*Dataset entries*:
/-- The two converters ADC-A and ADC-B. -/
inductive Conv where
  | a | b
  deriving DecidableEq, Repr

/-- The units of Table TW.3, one per block row; `outside` stands for an address outside every block (R124). -/
inductive UnitId where
  | sys | trw | light | adcA | adcB | amb | csi | ctx | loc | dec | wl | vs | recf
  | usb | serQ | serC | mor | pair | time | bb | outside
  deriving DecidableEq, Repr

/-- The condition codes 0 to 14 of Table TW.10; code 15 is illegal and has no constructor. -/
inductive Cond where
  | al | eq | ne | ult | uge | ule | ugt | slt | sge | sle | sgt | neg | pos | ovf | nov
  deriving DecidableEq, Repr

/-- What the fuses give at the OTP load (R82, "OTP"): the die serial and the 32-byte digest of the fused key. -/
structure OtpContent where
  serial : BitVec 64
  keyDigest : List Byte
  deriving DecidableEq, Repr

/-- One measured calibration factor pair of a converter gain (R195): an offset and a gain. -/
structure CalFactor where
  ofs : Int
  gain : Nat
  deriving DecidableEq, Repr

/-- A fast read that the Basic Flash Parameter Table declares: its instruction and its dummy cycles (Table SR.6). -/
structure FastRead where
  instr : Byte
  dummy : Nat
  deriving DecidableEq, Repr

/-- What the SFDP header, the Basic Flash Parameter Table and the status register tell (R86, R87): `dual` is the 1-1-2
read, `none` where the table declares none, `quad` the 1-1-4 read. -/
structure SfdpReading where
  signature : Bool
  jesd216B : Bool
  qeBitReadsZero : Bool
  dual : Option FastRead
  quad : FastRead
  deriving DecidableEq, Repr

/-- What opens a state of a camera lane, as the lines stand at the balls: the stop state; LP-01, which opens high speed; LP-10,
which opens ULPS on the clock lane and an escape command on a data lane, where `ulps` says that the command is ULPS entry. -/
inductive LaneLines where
  | stop
  | lp01
  | lp10 (ulps : Bool)
  deriving DecidableEq, Repr

/-- A point, an x and a y coordinate. -/
abbrev Pt := Int × Int

/-- A long packet at a port: virtual channel, data type, payload, and what the checks of Table CI.6 found in it. -/
structure LongPacket where
  vc : Fin 16
  dt : BitVec 6
  payload : List Byte
  corrected : Bool
  crcBad : Bool
  short : Bool
  deriving DecidableEq, Repr

/-- A candidate as the locator forms it (R278): symbology code of Table LD.1, four corners and module size in 1/16 px,
polarity. -/
structure CandInfo where
  sym : BitVec 3
  corners : List Pt
  module : Nat
  light : Bool
  deriving DecidableEq, Repr

/-- One datum that a symbol's encodation modes give (R286): a data byte, FNC1, or an ECI designator. -/
inductive DataToken where
  | byte (b : Byte)
  | fnc1
  | eci (n : Nat)
  deriving DecidableEq, Repr

/-- One Reed–Solomon block of a symbol as the standard of its symbology lays it out: the modules of each codeword, most
significant first, by number in the grid, the codewords after correction, and how many of them are check codewords. -/
structure RsBlock where
  words : List (List Nat)
  value : List Nat
  check : Nat
  deriving DecidableEq, Repr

*Aim of the exercise*:
Every line of the entries above that holds "List" should be copied out.

*Result*:
  keyDigest : List Byte
  payload : List Byte
  corners : List Pt
  words : List (List Nat)
  value : List Nat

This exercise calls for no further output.